Говоря это и как будто протягивая руку к висевшей на поясе сумке, Матвей незаметным движением пустил вскачь коня, что немало напугало стрельчишку, а опущенной заранее вниз рукой выхватил из ножен саблю и, не целясь и не разворачивая ее, полоснул того снизу-вверх. Удар этот рассек юноше живот, и тот, удивленно глядя вниз и придерживая готовые вывалиться внутренности, стал оседать наземь. Артемонов досадливо качнул головой, поскольку от души жалел несмышленыша, но предаваться душевным терзаниям было некогда. Он быстро пригнулся к гриве коня, ожидая выстрелов, и они не замедлили прозвучать, хотя и немного, с десяток, и все, к счастью для Матвея, прошли мимо. "Ага, братцы, а вас тут маловато, чтобы Матвея Артемонова взять!" – подумал удовлетворенно боярин. Он тут же выхватил оба своих рейтарских карабина и пальнул по смутно видневшимся среди деревьев похожим на людей теням. Раздался стон, одна из теней исчезла, а вторая превратилась в стрельца с ледяными синими глазами, заметными даже издалека в полутьме. Он взглянул на Артемонова с такой злобой, что тому даже в горячке боя стало не по себе. Матвей резко развернул лошадь грудью навстречу противникам и поднял ее на дыбы, чтобы защититься от следующих выстрелов, которых, однако, не последовало. Раздался лишь треск кустов, говоривший о том, что противник отступает. Будь Артемонов менее опытен, он стал бы оглядываться по сторонам – не осталось ли рядом кого-то из нападавших, но Матвей знал: если и остались, ему их не увидеть, а если нет, то и бояться нечего. Он не удержался, и повернулся взглянуть на молодого стрельца. Тот лежал прямо посреди дороги, все так же держась за живот. Под ним была уже изрядная лужа крови, которая текла не только из живота, но и волнами выплескивалась изо рта. Его била предсмертная дрожь.

– Боярин… Боярин, не обессудь… Не сам я… Ты мамке, мамке…

– Конечно, сынок! И не думай: мамке все, как есть, расскажу про твое геройство. Видать, по смелости твоей тебя на дорогу-то отправили, а?

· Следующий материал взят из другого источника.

/-- R83, R84, R110, R111, R112, Table 6.4: the tick that brings a refresh counter to its period queues a REPEAT, and
the one that brings an age counter to its limit stops it there and ages the replica, each in the same happening. Where
another happening has set the counter back before its tick, the tick counts. The mark of a tick that is still to come
is the model's own (log 4). That the tick expires an entry of age limit 1 also where a record has just been applied
there, where R112 says otherwise (log 33), and that the time stamp of the notices counts the tick (log 35) is its own
choice. That a FRESH replica of an ORPHANED entry, which no step leads to, would post STALE is its reading, for Table
6.4 has no row for it (log 18). -/
def Obligations.ExpiredEntryTimersAct : Prop :=
  ∀ (s : State) (n : Nat) (e : Entry), s.StorageCanonical → s.entry n = some e →
    (∀ p, e.role = .produce p → e.tickOwed = true → p.ownership = .owned →
      p.refreshCounter + 1 = p.refreshPeriod →
      ∃ u, exec (.refreshExpiry n) s = .next u.settle ∧ (∀ m, m ≠ n → u.entry m = s.entry m) ∧
        if p.committed ≠ none ∧ p.queued = .no ∧ p.inFlight = .no then
          u.pubQueue = s.pubQueue ++ [{ object := n, rep := true }]
            ∧ u.entry n = some { e with tickOwed := false, role := .produce { p with
                queued := .yes true, refreshCounter := 0 } }
            ∧ s.ChangesOnly u [.directory, .pubQueue]
        else u.entry n = some { e with tickOwed := false, role := .produce { p with
                refreshCounter := 0 } }
            ∧ s.ChangesOnly u [.directory]) ∧
    (∀ c, e.role = .consume c → e.tickOwed = true → c.ageRunning = true → c.ageLimit ≠ 0 →
      c.ageLimit ≤ c.age + 1 →
      ∃ u, exec (.ageExpiry n) s = .next u.settle ∧ (∀ m, m ≠ n → u.entry m = s.entry m)
        ∧ u.entry n = some { e with tickOwed := false, role := .consume { c with
            age := c.ageLimit, ageRunning := false
            replica := if c.replica = .fresh then .stale else c.replica
            binding := match c.replica, c.binding with
              | .stale, b => b
              | _, .bound owner => .orphaned owner
              | _, b => b } }
        ∧ u.notice = (match c.replica, c.binding with
            | .fresh, b => s.notice.posted
                (s.valueNotice .stale n b.station (c.lastSeq.getD 0) 0 (s.value n) 0)
            | .absent, .bound owner => s.notice.posted
                (s.valueNotice .orphaned n owner (c.lastSeq.getD 0) 1 (s.value n) 0)
            | _, _ => s.notice)
        ∧ s.AfterPosts u
        ∧ s.ChangesOnly u [.directory, .notice, .contention]) ∧
    (e.tickOwed = true →
      (∀ p, e.role = .produce p → ¬ (p.ownership = .owned ∧ p.refreshCounter + 1 = p.refreshPeriod) →
        ∃ t, exec (.refreshExpiry n) s = .next t ∧ (∀ m, m ≠ n → t.entry m = s.entry m)
          ∧ t.entry n = some { e with tickOwed := false, role := .produce { p with
              refreshCounter :=
                if p.ownership = .owned ∧ p.refreshCounter < p.refreshPeriod then p.refreshCounter + 1
                else p.refreshCounter } }
          ∧ s.ChangesOnly t [.directory]) ∧
      (∀ c, e.role = .consume c → ¬ (c.ageRunning = true ∧ c.ageLimit ≠ 0 ∧ c.ageLimit ≤ c.age + 1) →
        ∃ t, exec (.ageExpiry n) s = .next t ∧ (∀ m, m ≠ n → t.entry m = s.entry m)
          ∧ t.entry n = some { e with tickOwed := false, role := .consume { c with
              age := if c.ageRunning = true ∧ (c.ageLimit ≠ 0 ∨ c.age < 65535) then c.age + 1
                else c.age } }
          ∧ s.ChangesOnly t [.directory])) ∧
    (e.tickOwed = false →
      exec (.refreshExpiry n) s = .next s ∧ exec (.ageExpiry n) s = .next s)

/-! ## Contention (Chapter 7) and the outcomes of a frame -/

/-- R120: quiet, and the slots of a deferral. The mark of a DEFERRING unit whose deferral is at its end is the
model's own (log 10). -/
def Obligations.DeferralCountsQuietSlots : Prop :=
  ∀ s : State, s.contention.carrier = false →
    (s.contention.quiet = false → s.contention.state ≠ .sending → s.station.life ≠ .awaitStart →
      ∃ t, exec .quietReached s = .next t
        ∧ t.contention = { s.contention with
            quiet := true
            state := match s.contention.state with
              | .waitQuiet r => .deferring r (r == 0)
              | other => other }
        ∧ s.ChangesOnly t [.contention]) ∧
    (∀ r, s.contention.quiet = true → s.contention.state = .deferring r false →
      ∃ t, exec .deferralSlot s = .next t
        ∧ t.contention = { s.contention with state := .deferring (r - 1) (r ≤ 1) }
        ∧ s.ChangesOnly t [.contention])

/-- R123, R86 to R88, R92, R131, R55: what a unit sends when its deferral ends: its frame in hand (a DATA frame only
while no hold stands; else it is set aside and its records return), else the head of the control queue, whose place is
filled, else a bundle, else nothing. That the line is not quiet once the part drives it is the model's own (log 10). -/
def Obligations.DeferralEndChoosesAFrame : Prop :=
  ∀ (s : State) (r : Nat), s.QueuedAreOwned → s.contention.state = .deferring r true →
    ∃ u, exec .deferralEnd s = .next u.settle ∧
      let clear := ∀ k, s.contention.holdTable.get k = 0
      let sends := { s.contention with state := .sending, quiet := false }
      (∀ f w, s.contention.inHand = some (.control f w) →
        u.contention = sends ∧ s.ChangesOnly u [.contention]) ∧
      (∀ records, s.contention.inHand = some (.data records) →
        (clear → u.contention = sends ∧ s.ChangesOnly u [.contention]) ∧
        (¬ clear → u.contention = s.contention.ended ∧ u.notice = s.notice
          ∧ (∀ x ∈ records, ∀ p, s.reached x = some p → u.produce x.object = some { p with
              inFlight := .no, pending := p.pending || !x.rep
              queued := if p.ownership = .owned ∧ p.queued = .no then .yes x.rep else p.queued })
          ∧ (∀ x ∈ records, s.reached x = none → u.entry x.object = s.entry x.object)
          ∧ (∀ m, m ∉ records.map TxRecord.object → u.entry m = s.entry m)
          ∧ u.pubQueue = (records.filter s.returns).map
              (fun r => { object := r.object, rep := r.rep : PubItem }) ++ s.pubQueue
          ∧ s.ChangesOnly u [.directory, .pubQueue, .contention])) ∧
      (∀ f rest, s.contention.inHand = none → s.contention.queue = f :: rest →
        { s with contention := { sends with
            inHand := some (.control f false), attempts := 0, queue := rest } }.PlaceFreed u f
        ∧ u.contention = { sends with
            inHand := some (.control f false), attempts := 0, queue := u.contention.queue
            pendingHold := u.contention.pendingHold }
        ∧ (f.fromCommand = true →
            u.contention.queue = rest ++ s.ownership.waitList.take 1
              ∧ u.ownership = { s.ownership with waitList := s.ownership.waitList.drop 1 }
              ∧ u.contention.pendingHold = s.contention.pendingHold)
        ∧ (f.fromCommand = false →
            u.contention.queue = rest ++ (s.contention.pendingHold.map CtlFrame.hold).toList
              ∧ u.contention.pendingHold = none ∧ u.ownership = s.ownership)
        ∧ s.ChangesOnly u [.directory, .ownership, .contention]) ∧
      (s.contention.inHand = none → s.contention.queue = [] →
        (s.station.life = .active → clear → s.pubQueue ≠ [] →
          ∃ taken left, s.pubQueue = taken ++ left
            ∧ taken.length ≤ 8 ∧ (taken.map (fun it => 4 + (s.value it.object).length)).sum ≤ 128
            ∧ (∀ it more, left = it :: more → taken.length = 8 ∨
                128 < ((taken ++ [it]).map (fun it => 4 + (s.value it.object).length)).sum)
            ∧ u.pubQueue = left
            ∧ u.contention = { sends with attempts := 0, inHand := some (.data (taken.map (fun it =>
                { object := it.object, rep := it.rep, payload := s.value it.object
                  seq := match (s.produce it.object).bind Produce.committed with
                    | some last => if it.rep then last else last + 1
                    | none => 0 }))) }
            ∧ (∀ it p, it ∈ taken → s.produce it.object = some p →
                u.produce it.object = some { p with
                  queued := .no, pending := false
                  inFlight := if it.rep then .repeating else .tentative
                    (match p.committed with | some last => last + 1 | none => 0) })
            ∧ (∀ m, m ∉ taken.map PubItem.object → u.entry m = s.entry m)
            ∧ s.ChangesOnly u [.directory, .pubQueue, .contention]) ∧
        (¬ (s.station.life = .active ∧ clear ∧ s.pubQueue ≠ []) →
          u.contention = { s.contention with state := .idle, attempts := 0 }
            ∧ s.ChangesOnly u [.contention]))

/-- R121, R122, R125, R94, R128: a collision within the retry limit. The frame stays in hand for a further attempt
with a new draw; a withdrawn frame is discarded, and a DATA frame loses the records whose entries are no longer
OWNED, whose marks are cleared. -/
def Obligations.CollisionDrawsAgain : Prop :=
  ∀ s : State, s.contention.state = .sending → s.contention.attempts + 1 ≤ s.cfg.retryLimit →
    ∃ u, exec .collision s = .next u.settle ∧
      let r := rngAdvance s.contention.rng
      (∀ f, s.contention.inHand = some (.control f false) →
        u.contention = { s.contention with
            rng := r, attempts := s.contention.attempts + 1, state := .waitQuiet (r.toNat % 4) }
          ∧ s.ChangesOnly u [.contention]) ∧
      (∀ f, s.contention.inHand = some (.control f true) →
        u.contention = s.contention.ended ∧ s.ChangesOnly u [.contention]) ∧
      (∀ records, s.contention.inHand = some (.data records) → records.filter s.keeps = [] →
        u.contention = s.contention.ended ∧ s.ChangesOnly u [.directory, .contention]) ∧
      (∀ records, s.contention.inHand = some (.data records) → records.filter s.keeps ≠ [] →
        u.contention = { s.contention with
            rng := r, attempts := s.contention.attempts + 1
            inHand := some (.data (records.filter s.keeps))
            state := .waitQuiet (if s.contention.queue ≠ [] then r.toNat % 4
              else 4 + r.toNat % 2 ^ (min 7 (3 + s.contention.attempts))) }
          ∧ s.ChangesOnly u [.directory, .contention]) ∧
      (∀ records, s.contention.inHand = some (.data records) →
        (∀ m, m ∉ records.map TxRecord.object → u.entry m = s.entry m) ∧
        ((records.map TxRecord.object).Nodup → ∀ x ∈ records,
          (s.keeps x = true ∨ s.reached x = none → u.entry x.object = s.entry x.object) ∧
          (s.keeps x = false → ∀ p, s.reached x = some p → u.produce x.object = some { p with
            inFlight := .no, pending := p.pending || !x.rep })))

/-- R89 to R91, R125 to R127, R44: the ends of a DATA frame. Success commits each record that reaches its entry;
abandonment after the retry limit or at a late collision returns the records of OWNED entries to the head of the
queue and posts TX_ABANDONED. That the frame heard back is discarded at the latest as the own frame ends is the
model's reading (log 8). -/
def Obligations.DataFramesCommitOrReturn : Prop :=
  ∀ (s : State) (records : List TxRecord), s.QueuedAreOwned → s.contention.state = .sending →
    s.contention.inHand = some (.data records) →
    (∃ u, exec .successfulEnd s = .next u.settle
      ∧ u.contention = s.contention.ended
      ∧ u.rx = (match s.rx with | .frame _ => .skip | other => other)
      ∧ (∀ x ∈ records, ∀ p, s.reached x = some p → u.produce x.object = some { p with
          inFlight := .no, committed := if x.rep then p.committed else some x.seq
          refreshCounter := if p.ownership = .owned then 0 else p.refreshCounter })
      ∧ (∀ x ∈ records, s.reached x = none → u.entry x.object = s.entry x.object)
      ∧ (∀ m, m ∉ records.map TxRecord.object → u.entry m = s.entry m)
      ∧ s.ChangesOnly u [.rx, .directory, .contention]) ∧
    (∀ cmd cause first more, records = first :: more →
      (cmd = .collision ∧ s.cfg.retryLimit < s.contention.attempts + 1 ∧ cause = 1
        ∨ cmd = .lateCollision ∧ 17 < (InHand.data records).body.length + 5 ∧ cause = 2) →
      ∃ u, exec cmd s = .next u.settle
        ∧ u.contention = (s.testedAfter u s.contention).ended
        ∧ (∀ x ∈ records, ∀ p, s.reached x = some p → u.produce x.object = some { p with
            inFlight := .no, pending := p.pending || !x.rep
            queued := if p.ownership = .owned ∧ p.queued = .no then .yes x.rep else p.queued })
        ∧ (∀ x ∈ records, s.reached x = none → u.entry x.object = s.entry x.object)
        ∧ (∀ m, m ∉ records.map TxRecord.object → u.entry m = s.entry m)
        ∧ u.pubQueue = (records.filter s.returns).map
            (fun x => { object := x.object, rep := x.rep : PubItem }) ++ s.pubQueue
        ∧ u.notice = s.notice.posted
            (s.valueNotice .txAbandoned first.object s.own first.seq cause first.payload 0)
        ∧ s.ChangesOnly u [.directory, .pubQueue, .contention, .notice])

А ты сам не тоскуй: будешь жить! Рана у тебя пустяковая, сколько я таких видел. Вот погоди, сейчас я тебе ее замотаю…

Приговаривая, Артемонов с трудом спустился с лошади, сокрушаясь про себя, что ношение доспехов уже не так легко ему дается, как еще года три назад. С ласковым видом он приблизился к стрельцу, а когда тот с надеждой посмотрел на него, Матвей всей тяжестью опустился коленом ему на грудь. Стрелец выпучил глаза, еще сильнее задергался и, кажется, на какое-то время почти потерял сознание. Артемонов же быстро выхватил из-за пояса нож и прекратил мучения умирающего. Тот успел еще с удивленным видом повернуться и взглянуть на Матвея, но очень быстро глаза стрельца помутнели, и он обмяк.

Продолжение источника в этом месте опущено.